Yep, that’s another reason I prefer it.


----------



## doctorbadwolf

@mellored i don’t know why I’m being so aggro about this. I apologize. 

I think that an invocations and cantrips only setup could work if we drop the idea of regularly using short rest recharge spells altogether, give the class ritual casting automatically, and increase the number of long rest and at-will invocations. 

But I do beleive that essentially giving the class the ability to take Fey touched a bunch of times in order to rack up a decent spell list is more complex and less flexible _in play_ than pact magic is.


----------



## mellored

doctorbadwolf said:


> They aren’t going to get rid of pact magic over that.



I never suggested getting rid of it.
Just rewording it to not combine with multiclassing.


doctorbadwolf said:


> Not really. A normal full caster is a better MC for the Paladin.



Hexblade's Cha to attack is main the issue for paladins, and getting a decent ranged attack.
Short rest smite just make the deal even sweeter.

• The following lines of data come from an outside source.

-- ==== Sys2Proof/Tests/Slice0.lean ====
section
/-! SUPPORT. Tests: commands that are not well formed are refused as such; worked examples of the manual; and for every statement
with hypotheses a theorem that shows states and operands that meet them, clause by clause. -/

namespace Sys2Proof.Tests
open Machine
set_option Elab.async false

/-! ### Well-formed commands -/

/-- The table gives no command bits, so no word spells one. -/
theorem test_no_word_spells_a_command : decodeTableWord 16 0x1234 = none := by decide

theorem test_ill_formed_1 : ([
    .decisionHoldExpire 0 99999999, .markPairSend 0 .dxs 99999999, .markEnqueue 0 .dxs 99999999,
    .markPairReceive 0 .dxs 99999999 0 99999999, .resyncRepeat 0 .dxs 99999999, .markUncorrWindow 0 .dxs 99999999,
    .sheetSlotSend 0 .dxs 99999999, .sheetReceive 0 .dxs 99999999 [] false, .retryRepeat 0 .dxs 99999999, .linkTrained 0 .dxs 99999999,
    .linkUp 0 .dxs 99999999 99999999 0 99999999 false, .columnMissed 0 .dxs 99999999 ⟨false, false⟩, .dwellExpire 0 .dxs 99999999,
    .lockRegained 0 .dxs 99999999, .echoReqSend 0 .dxs 99999999, .echoLost 0 .dxs 99999999, .intervalClose 0 .dxs 99999999,
    .htLoad 0 99999999 0, .latencyMeasure 0 .dxs 99999999 none 99999999 [] 99999999, .qlStale 0 .dxs 99999999,
    .ppsEdge 0 99999999 99999999, .refinEdgeMissing 0 99999999 false, .ptpMessageReceive 0 99999999 [] 99999999 0,
    .ptpTimeout 0 99999999 false, .ptpSend 0 99999999 ⟨0, 99999999, 0⟩, .esmcReceive 0 99999999 99999999 false,
    .esmcTimeout 0 99999999, .htSet 0 99999999 0, .htStep 0 99999999 0] : List Instr).all
    (fun c => !c.wellFormed) = true := by decide

theorem test_ill_formed_2 : ([
    .forceSet 0 99999999 0, .outputEdge 0 .dxs 99999999, .tdcCalibrate 0 .dxs 99999999 99999999 99999999,
    .tdcEdge 0 .dxs 99999999 99999999 99999999, .tdcWindowExpire 0 .dxs 99999999, .linearityBurst 0 .dxs 99999999 false [] 99999999,
    .freqGateEnd 0 99999999, .launchTreeCal 0 [] [], .regionCycle 0 99999999 99999999 99999999 [], .regionEnd 0 99999999,
    .colophonSample 0 [], .crossingCal 0 [(1024, 0)], .lOverride 0 99999999 0, .seamOverride 0 99999999 0,
    .marginMeasure 0 99999999 99999999 99999999 99999999 99999999, .syncArrive 0 99999999 99999999, .waitRelease 0 99999999,
    .gatherDecide 0 99999999 99999999, .settleExpire 0 99999999 99999999, .foldLeafReadDone 0 99999999,
    .foldWaitExpire 0 99999999 99999999 99999999, .foldTaskComplete 0 99999999, .foldTaskSteal 0 99999999, .foldKat 0 99999999 false,
    .foldResultReady 0 99999999 99999999, .foldResultAck 0 99999999 99999999, .nop 0 99999999, .halt 0 99999999, .branch 0 99999999] : List Instr).all
    (fun c => !c.wellFormed) = true := by decide

theorem test_ill_formed_3 : ([
    .movi 0 99999999, .calc 0 99999999, .get 0 99999999, .stamp 0 99999999, .live 0 99999999, .note 0 99999999, .assert 0 99999999,
    .waitt 0 99999999, .waittRelease 0 99999999, .waitg 0 99999999, .waitgRelease 0 99999999, .testg 0 99999999, .cutoff 0 99999999,
    .cutoffComplete 0 99999999, .retire 0 99999999, .charge 0 99999999, .admitSeq 0 99999999, .form 0 99999999, .commit 0 99999999,
    .pause 0 99999999, .oppoint 0 99999999, .applyat 0 99999999, .seed 0 99999999, .ckpt 0 99999999, .logSpaceAvailable 0 99999999,
    .eventSpaceAvailable 0 99999999, .rootApplyatCommit 0 99999999, .openSess 0 99999999, .admitCmd 0 99999999] : List Instr).all
    (fun c => !c.wellFormed) = true := by decide

theorem test_ill_formed_4 : ([
    .cancel 0 99999999, .park 0 99999999, .resume 0 99999999, .close 0 99999999, .closeTicket 0 99999999, .query 0 99999999,
    .queryTenant 0 99999999, .tenantSet 0 99999999, .tenantRemove 0 99999999, .reportMerge 0 99999999 99999999,
    .hbMiss 0 .dxs 99999999, .loneVoteExpire 0 false 99999999, .verdictRecord 0 false 99999999, .topoLoad 0 99999999,
    .jobLoad 0 ⟨99999999, []⟩, .jobStart 0 99999999, .jobPause 0 99999999, .jobResume 0 99999999, .jobUnload 0 99999999,
    .jobSave 0 ⟨99999999, [], []⟩, .jobRestore 0 ⟨99999999, []⟩, .jobRestart 0 ⟨99999999, [], []⟩, .restoreDone 0 99999999,
    .gatherDefine 0 99999999, .foldDefine 0 99999999, .reinstate 0 99999999, .handback 0 ⟨99999999, none⟩, .funcReinitPort 0 99999999,
    .funcReinitSession 0 99999999] : List Instr).all
    (fun c => !c.wellFormed) = true := by decide

theorem test_ill_formed_5 : ([
    .funcReinitFold 0 99999999, .funcReinitDma 0 99999999, .remote 0 99999999, .ptpConfig 0 99999999, .status 0 99999999,
    .remoteTimeout 0 99999999, .bringTimeout 0 99999999, .eyeSweep 0 .dxs 99999999 99999999 99999999 false false,
    .replicaCheck 0 99999999 99999999 99999999 false, .replanEvaluate 0 99999999 [] (), .proposalCommit 0 99999999 0,
    .guardTimeout 0 .dxs 99999999, .fenceEpochSet 0 99999999 0, .quorumSet 0 99999999 0, .crcPass 0 .dxs 99999999,
    .registerWrite 0 .dxs 99999999 0 0, .dmaRingHeadWrite 0 .dxs 99999999 0, .dmaBurstIssue 0 .dxs 99999999 false,
    .dmaTransferComplete 0 .dxs 99999999, .dmaBusError 0 .dxs 99999999 99999999 99999999, .dmaCompletionTimeout 0 99999999,
    .nodeResetRelease 0 [], .mfrDxFlashWr 0 99999999 [], .mfrDxFlashRd 0 99999999 99999999, .ethLinkChange 0 99999999 false,
    .mailboxHostWrite 0 99999999 99999999 0, .dmaBurstComplete 0 .dxs 99999999 false, .rootLaunchTime 0 99999999] : List Instr).all
    (fun c => !c.wellFormed) = true := by decide

/-- One operand out of range beside others that are in range, and the bounds of the DX-T. -/
theorem test_ill_formed_operands : ([
    .sheetReceive 0 .dxt 1 [1] false, .linkUp 0 .dxt 0 680 0 0 false, .linkUp 0 .dxt 0 0 0 5 false, .linkUp 0 .dxt 2 0 0 0 false,
    .esmcReceive 0 0 16 false, .tdcEdge 0 .dxs 0 0 4, .foldWaitExpire 0 65535 0 0, .reportMerge 0 0 65536, .replicaCheck 0 0 4 0 false,
    .dmaBusError 0 .dxs 0 3 0, .mailboxHostWrite 0 0 4096 0, .echoReqSend 0 .dxt 2, .dmaBurstIssue 0 .dxt 8 false,
    .tdcCalibrate 0 .dxt 3 0 0, .outputEdge 0 .dxt 4, .registerWrite 0 .dxt 0x40000 15 0] : List Instr).all
    (fun c => !c.wellFormed) = true := by decide

theorem test_well_formed_bounds : ([
    .goReceive 5, .echoReqSend 0 .dxs 47, .linkUp 0 .dxt 1 679 0 4 true, .openSess 0 15, .regionEnd 0 63, .gatherDecide 0 65534 0,
    .registerWrite 0 .dxs 0x1FFFFC 15 0, .lOverride 0 0x6028 0, .dmaBusError 0 .dxt 7 4 0, .tdcEdge 0 .dxs 53 0 3] : List Instr).all
    Instr.wellFormed = true := by decide

/-! ### Worked examples of the manual -/

/-- A hall time of the manual's notation, in 2^-16 ns. -/
def ht (sec ns frac : Nat) : Nat := (sec * 1000000000 + ns) * 65536 + frac

/-- 00_scope.md, R5: the nanoseconds carry into the seconds. -/
theorem test_ht_carries : ht 7200 1250 0x8000 + 999998750 * 65536 = ht 7201 0 0x8000 ∧ htSec (ht 7201 0 0x8000) = 7201 ∧
    htFrac (ht 7201 0 0x8000) = 0x8000 := by decide

/-- 00_scope.md, R5: the words of an HT group give the hall time back. -/
theorem test_ht_bytes : htOfBytes (htBytes (ht 7200 1250 0x8000)) 0 = ht 7200 1250 0x8000 := by decide +kernel

/-- 01_hall_time_and_folios.md, a late folio: ceil_grid(456,655) is 456,656. -/
theorem test_ceil_grid : ceilGrid (ht 7200 456655 0) = ht 7200 456656 0 := by decide +kernel

/-- 03_time_transfer.md, one exchange: θ is 0x0000_2000 and mpd 0x0014_0800. -/
theorem test_exchange : exchange (ht 7200 800084 0x3000) (ht 7200 800000 0) (ht 7200 800084 0x3000)
    ⟨.echoRsp, 0, 0x0002, stampOf (ht 7200 800064 0), 0xC200⟩ 4096 = (0x2000, 0x140800) := by decide +kernel

/-- 03_time_transfer.md: 8,192 units give a proportional term of -512 at the default gain. -/
theorem test_servo_proportional : (servoStep 0 8192 4 14 (2 ^ 20)).1 = -512 := by decide +kernel

/-- 03_time_transfer.md, R86: no integration while the word is clamped. -/
theorem test_servo_clamps : servoStep 7 (-81920) 4 10 1000 = (1000, 7) := by decide +kernel

/-- 05_interval_measurement.md: a 1 s gate stamps every 153rd edge. -/
theorem test_gate_step : gateStep 1000 = 153 := by decide

/-- 05_interval_measurement.md, stops 1 and 2 of the 10 MHz input: the codes 287 and 286 of a calibration of 190 and 390. -/
theorem test_stop_stamps :
    Conv.stamp { Conv.reset with d1 := 190, d2 := 390 } (ht 7200 900023 0) 287 0 0 = ht 7200 900022 0x41EC ∧
      Conv.stamp { Conv.reset with d1 := 190, d2 := 390 } (ht 7200 900123 0) 286 0 0 = ht 7200 900122 0x428F := by decide +kernel

/-- 06_die_clocking.md, the seam at 2:1 with L = 10: from half 0 at cycle 100 into half 1 at 60, from half 1 at 40 into half 0 at
90. The crossings lead south from region 31 and north from region 39. -/
theorem test_seam_release :
    let b := State.reset.hall.updDie fun d => { d with seam := 1 }
    (xClass (xingNo 31 3), halfOf (xingNo 31 3 / 16), b.releaseCycle (xingNo 31 3) (100 / 2)) = (1, 0, 60) ∧
      (xClass (xingNo 39 2), halfOf (xingNo 39 2 / 16), b.releaseCycle (xingNo 39 2) 40) = (1, 1, 90) := by decide +kernel

/-- 08_folds.md, the reservation for LSE_MERGE with BF16 values, D = 128 and ROWS = 256. -/
theorem test_lse_sizes : leafSize ⟨9, 1, 1, false, false, 0, 128, 256, 0⟩ = 67584 ∧
    partSize ⟨9, 1, 1, false, false, 0, 128, 256, 0⟩ = 133120 := by decide +kernel

/-- 09_folio_programs.md: at 17 instructions per folio of 2,000 ns, 94 jobs fit and the 95th does not. -/
theorem test_sequencer_budget : budgetFits (List.replicate 94 (17, 2000)) = true ∧
    budgetFits (List.replicate 95 (17, 2000)) = false := by decide +kernel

Though I expect Smite to change a bit.  Paladins in general could use a nerf.


doctorbadwolf said:


> Actual flexibility in play, for one thing. You’re proposing a system whereby you have invocation taxes in order to play like a spellcaster



Again, with an appropriate number of extra invocations.
i.e.  3 slots at level 11 -> 3 extra invocations at level 11.
You can spend those 3 on Pact Magic and have the same spells you have now.

Maybe throw in one extra one, as Warlocks could use a little more power IMO.


----------



## mellored

doctorbadwolf said:


> @mellored i don’t know why I’m being so aggro about this. I apologize.



No worries.  I got plenty of patience.  And it's changing your favorite class, so not a big surprise.


doctorbadwolf said:


> I think that an invocations and cantrips only setup could work if we drop the idea of regularly using short rest recharge spells altogether, give the class ritual casting automatically, and increase the number of long rest and at-will invocations.



Per the playtest.

*If you have a Spell prepared that has the Ritual tag, you can cast that Spellas a Ritual. A special feature is no longer required for Ritual casting.*

Seems like that one will stick.


doctorbadwolf said:


> But I do beleive that essentially giving the class the ability to take Fey touched a bunch of times in order to rack up a decent spell list is more complex and less flexible _in play_ than pact magic is.



Well, it's not like I playtested this.  And obviously my wording needs work.

Also, they might do something else to fix the multiclass "slot" issues.


----------



## doctorbadwolf

mellored said:


> I never suggested getting rid of it.
> Just rewording it to not combine with multiclassing.



Well, making it optional, then. 


mellored said:


> Hexblade's Cha to attack is main the issue for paladins, and getting a decent ranged attack.
> Short rest smite just make the deal even sweeter.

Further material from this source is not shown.